The "AOB" in the sign announcing the beer special stands for "America's Oldest Brewery." D.G. Yuengling and Son
of Pottsville, Schuylkill County, was founded in 1829, and the Yuenglings currently running the brewery are the fifth generation of family brewers. Yuengling Lager is one of the many joys of living in eastern Pennsylvania--a beer with real body and craft-brewed character at a mass-market price. (Those who prefer the watery stuff can drink Bud Light for the same price on game days.)
I had a sloppy Joe and a Yuengling and watched the Birds spring to life in the second half of the game, something they've been doing with frightening regularity this season. I say "frightening" because the results have been disappointing as often as they've been pleasing so far.

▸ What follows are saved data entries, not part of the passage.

-- ==== Sys2Proof/Certificates/Slice0/Obligations.lean ====
section
/-!
DEFINITION. The statements for the provers.
-/
open Sys2Proof Sys2Proof.Machine

/-- The step runs the command at the front of the queue on the state whose queue is the rest. -/
def Obligations.StepRunsTheFrontCommand : Prop :=
  ∀ (c : Instr) (s : State) (rest : List Instr),
    step { s with pending := c :: rest } = exec c { s with pending := rest }

/-- On an empty queue time passes: one TIM clock of 2 ns (R165: 500 MHz). That an idle step stands for exactly one clock is the
model's choice (log entry 2). -/
def Obligations.IdleStepIsOneClock : Prop :=
  ∀ s : State, s.pending = [] → ∃ t, step s = .next t ∧ t = s.advance 2 ∧ t.now = s.now + 2 ∧ t.pending = []

/-- R165: the accumulator takes TIM_INC at each TIM clock, and a carry out of its top adds one to TIM_EPOCH in the same clock. -/
def Obligations.IdleClockAddsTimInc : Prop :=
  ∀ s : State, s.pending = [] → s.isl.rst.getLsbD 7 = false → (s.rd .islClkOk).getLsbD 7 = true →
    ∃ t, step s = .next t ∧
      t.ringAcc.toNat = (s.ringAcc.toNat + (s.rd .timInc).toNat) % 2 ^ 60 ∧
      t.rd .timEpoch = (if 2 ^ 60 ≤ s.ringAcc.toNat + (s.rd .timInc).toNat then s.rd .timEpoch + 1 else s.rd .timEpoch)

/-- No command of the table stops, from any state; the one exception is a scrub of a vat word that does not exist. -/
def Obligations.EveryCommandAnswers : Prop :=
  ∀ (c : Instr) (s : State), (∀ w f, c = .scrubWord w f → w < 2 ^ 21) → ∃ t, exec c s = .next t

/-- The vat has 2^21 words (R141); a scrub of another is the fault `noSuchWord`. -/
def Obligations.ScrubBeyondTheVatFaults : Prop :=
  ∀ (w : Nat) (f : EccResult) (s : State), 2 ^ 21 ≤ w → exec (.scrubWord w f) s = .fault .noSuchWord

/-- Commands leave the queue from its front only, and what a command does never touches the queue. -/
def Obligations.QueueFirstInFirstOut : Prop := ∀ s t : State, step s = .next t → t.pending = s.pending.tail

/-- The vat keeps its canonical form (rising addresses, no entry equal to what an unlisted byte reads) under every step. -/
def Obligations.VatKeepsItsForm : Prop :=
  ∀ s t : State, Memory.wf s.sw.vat = true → step s = .next t → Memory.wf t.sw.vat = true

/-- The invariant of `VatKeepsItsForm` holds after reset. What the vat holds then is the model's choice (log entry 4). -/
def Obligations.ResetVatHasTheForm : Prop := State.reset.sw.vat = [] ∧ Memory.wf State.reset.sw.vat = true

/-- Fuses are only ever blown: whatever the step, owner slots stay burnt (with the same hash, unless a burn of that very slot is
under way), revocations stay, and the rollback counter does not fall. -/
def Obligations.FusesAreOnlyBlown : Prop :=
  ∀ s t : State, step s = .next t →
    (∀ k, (tfind s.sec.owner k).isSome = true → (tfind t.sec.owner k).isSome = true) ∧
    (∀ k, (∀ hash, s.sec.otp ≠ some (k, false, hash)) → (tfind s.sec.owner k).isSome = true →
      tfind t.sec.owner k = tfind s.sec.owner k) ∧
    (∀ k, k ∈ s.sec.revoked → k ∈ t.sec.revoked) ∧
    s.sec.count ≤ t.sec.count

/-- The end of a step does nothing to a state in which nothing waits: it turns the answers `t.done` of the statements below
into `t`. -/
def Obligations.QuietStepEndsAtOnce : Prop := ∀ s : State, s.quiet = true → s.done = s

/-- The laws of the register store that every result below rests on: what is stored is read, at its address and nowhere else. -/
def Obligations.RegistersReadBack : Prop :=
  ∀ (s : State) (r : Reg) (i j : Nat),
    (∀ w, (s.wr r i j w).rd r i j = w ∧
      ∀ (r' : Reg) (i' j' : Nat), r'.addr i' j' ≠ r.addr i j → (s.wr r i j w).rd r' i' j' = s.rd r' i' j') ∧
    (∀ (f : Fld) (v : Nat), f.reg = r → f.lo ≤ f.hi → f.hi < 32 → v < 2 ^ (f.hi + 1 - f.lo) →
      (s.put f v i j).get f i j = v ∧
      (∀ g : Fld, g.reg = r → g.lo ≤ g.hi → f.hi < g.lo ∨ g.hi < f.lo → (s.put f v i j).get g i j = s.get g i j) ∧
      ∀ (r' : Reg) (i' j' : Nat), r'.addr i' j' ≠ r.addr i j → (s.put f v i j).rd r' i' j' = s.rd r' i' j')

/-- R161, R49: a word stored through the diagnostic window. -/
def Obligations.VatWordWrites : Prop :=
  ∀ (s : State) (b : Nat) (w : Word),
    mreadWord (s.vatWrite b w).sw.vat b = w ∧
    (∀ a, a < b ∨ b + 4 ≤ a → mread (s.vatWrite b w).sw.vat a = mread s.sw.vat a) ∧
    (s.vatWrite b w).regs = s.regs ∧ (s.vatWrite b w).timers = s.timers ∧ (s.vatWrite b w).sw.units = s.sw.units ∧
    (s.vatWrite b w).sw.queues = s.sw.queues

/-- R99, R100: what moves a lane through its training, row by row of the table of states.

COMPLETES: exec i s = next t, for every state and operands that meet its conditions on them alone, for i = trainId,
signalDetect, cdrLock, blockLock, verify, trainingLimitExpire, fallbackWaitExpire, cablingSignalLost. -/
def Obligations.LinkTraining : Prop := ∀ (l : Fin 5) (s : State),
  (s.laneOn l = true → s.lst l = lsNoSignal → s.deadline (.fallback l) = none →
    (s.get F.LNK_CFG_MEDIA l ≠ 0 ∨ (s.lane l).modReady = true) →
    Does (.signalDetect l) s (fun t => t.lst l = lsCdrLock ∧ t.deadline (.train l) = some (s.now + 3000000))) ∧
  (s.lst l = lsCdrLock →
    Does (.cdrLock l) s (fun t => t.lst l = lsBlockLock ∧ t.deadline (.train l) = some (s.now + 500000))) ∧
  (s.lst l = lsBlockLock →
    Does (.blockLock l) s (fun t => t.lst l = lsIdent ∧ t.deadline (.train l) = some (s.now + 1000000) ∧
      t.deadline (.trainSend l) = some (s.now + 10000) ∧ (t.lane l).remoteFault = false ∧ (t.lane l).trainRun = 0)) ∧
  (∀ (p : List Word) (e : CtrlTail), s.lst l = lsIdent → linkValid p e = true → (s.lane l).trainId = p →
    2 ≤ (s.lane l).trainRun → partnerOk l ((p.getD 0 0).bits 7 0) = true → p.getD 2 0 ≠ s.rd .ctlUid 0 →
    Does (.trainId l p e) s (fun t => t.lst l = lsVerify ∧ t.deadline (.train l) = some (s.now + 1000000) ∧
      t.deadline (.trainSend l) = none)) ∧
  (∀ u, s.lst l = lsVerify → s.expire (.train l) = some u → u.is F.LNK_RPT_RING_JOINED = false →
    u.is F.LNK_RPT_SPUR_JOINED = false →
    Does (.verify l) s (fun t => t.lst l = (if u.is F.LNK_STATE_RATE l then lsUp25 else lsUp10) ∧
      t.deadline (.hello l) = some (u.now + 1000000) ∧ t.deadline (.nbr l) = some (u.now + 4000000))) ∧
  (∀ u, lsCdrLock ≤ s.lst l → s.lst l ≤ lsVerify → s.expire (.train l) = some u → (u.lane l).fails < 2 →
    u.get F.LNK_STATE_RATE l = u.wantRate l →
    Does (.trainingLimitExpire l) s (fun t => t.lst l = lsNoSignal ∧ (t.lane l).fails = (u.lane l).fails + 1)) ∧
  (∀ u, lsCdrLock ≤ s.lst l → s.lst l ≤ lsVerify → s.expire (.train l) = some u → (u.lane l).fails = 2 →
    u.get F.LNK_STATE_RATE l = 1 → u.wantRate l = 1 →
    Does (.trainingLimitExpire l) s (fun t => t.lst l = lsNoSignal ∧ t.get F.LNK_STATE_RATE l = 0 ∧ (t.lane l).fails = 0)) ∧
  (∀ u, s.expire (.fallback l) = some u →
    Does (.fallbackWaitExpire l) s (fun t => t.get F.LNK_STATE_RATE l = (if u.rateCapped l then 0 else 1) ∧
      (t.lane l).fails = 0)) ∧
  (s.lst l = lsCabling →
    Does (.cablingSignalLost l) s (fun t => t.isLive 0x32 l = false))

/-- R97, R102, R104: what the timers of a lane send and what the frames of its partner do. `u` is the state at the instant at
which the timer ends.

COMPLETES: exec i s = next t, for every state and operands that meet its conditions on them alone, for i = trainIdSend,
trainId, helloSend, hello, leaving, leavingSend, nbrStale. -/
def Obligations.LinkControlFrames : Prop := ∀ (l : Fin 5) (s u : State),
  (s.expire (.trainSend l) = some u → u.lst l = lsIdent →
    Does (.trainIdSend l) s (fun t => t = (u.sendLink l lcTrainId).arm (.trainSend l) 10000 ∧
      t.sent = u.sent ++ [{ port := l, frame := u.linkFrame l lcTrainId, rind := rindGood }])) ∧
  (s.expire (.hello l) = some u → u.laneUp l = true →
    Does (.helloSend l) s (fun t => t = (u.sendLink l lcHello).arm (.hello l) 1000000 ∧
      t.sent = u.sent ++ [{ port := l, frame := u.linkFrame l lcHello, rind := rindGood }])) ∧
  (∀ (p : List Word) (e : CtrlTail), s.laneUp l = true → s.is F.LNK_RPT_RING_JOINED = false → linkValid p e = true →
    Does (.hello l p e) s (fun t => t.get F.LNK_STATE_NBR_STALE l = 0 ∧ t.deadline (.nbr l) = some (s.now + 4000000))) ∧
  (∀ (p : List Word) (e : CtrlTail), s.laneLocked l = true → linkValid p e = false →
    exec (.hello l p e) s = .next (s.countCtrl l p e).done ∧ exec (.trainId l p e) s = .next (s.countCtrl l p e).done ∧
    exec (.leaving l (p, e)) s = .next (s.countCtrl l p e).done) ∧
  (∀ (p : List Word) (e : CtrlTail), (linkValid p e = true → s.countCtrl l p e = s.bump .lnkCnt l 0) ∧
    (e.fcsOk = false → s.countCtrl l p e = (((s.bump .lnkCnt l 0).bump .lnkCnt l 3).bump .lnkCnt l 2).bump .lnkCnt l 4)) ∧
  (∀ (p : List Word) (e : CtrlTail), linkValid p e = true →
    (s.laneUp l = true → exec (.leaving l (p, e)) s = .next ((s.bump .lnkCnt l 0).declareDown l).done) ∧
    (s.lst l = lsRepeat → exec (.leaving l (p, e)) s = .next ((s.passCtrl l lcLeaving p e).declareDown l).done)) ∧
  (s.expire (.leaving l) = some u → 1 < (u.lane l).leavingLeft →
    Does (.leavingSend l) s (fun t => (t.lane l).leavingLeft = (u.lane l).leavingLeft - 1 ∧
      t.deadline (.leaving l) = some (u.now + 10000) ∧
      t.sent = u.sent ++ [{ port := l, frame := u.linkFrame l lcLeaving, rind := rindGood }])) ∧
  (s.expire (.leaving l) = some u → (u.lane l).leavingLeft = 1 →
    exec (.leavingSend l) s =
      .next (State.laneOff ((u.sendLink l lcLeaving).setLane l { u.lane l with leavingLeft := 0 }) l).done) ∧
  (s.expire (.nbr l) = some u → u.laneUp l = true →
    Does (.nbrStale l) s (fun t => t.get F.LNK_STATE_NBR_STALE l = 1 ∧ t.lst l = u.lst l))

Today's game goes in the "disappointing" column, as a 62-yard touchdown pass at the last second gave the game to Tampa Bay (I didn't stick around to see the heartbreak spread across the faces of the gay tribe of Iggles Nation).
I'm going to take a short break to finish up a resume critique before turning my attention to dinner. I have jury deliberations in the morning, and there is a chance I may end up waiting until after I rise to post dinner pix. I will say this much by way of preview: I couldn't have asked for a nicer birthday present.Edited to add missing image.
Edited by MarketStEl, 22 October 2006 - 11:12 PM.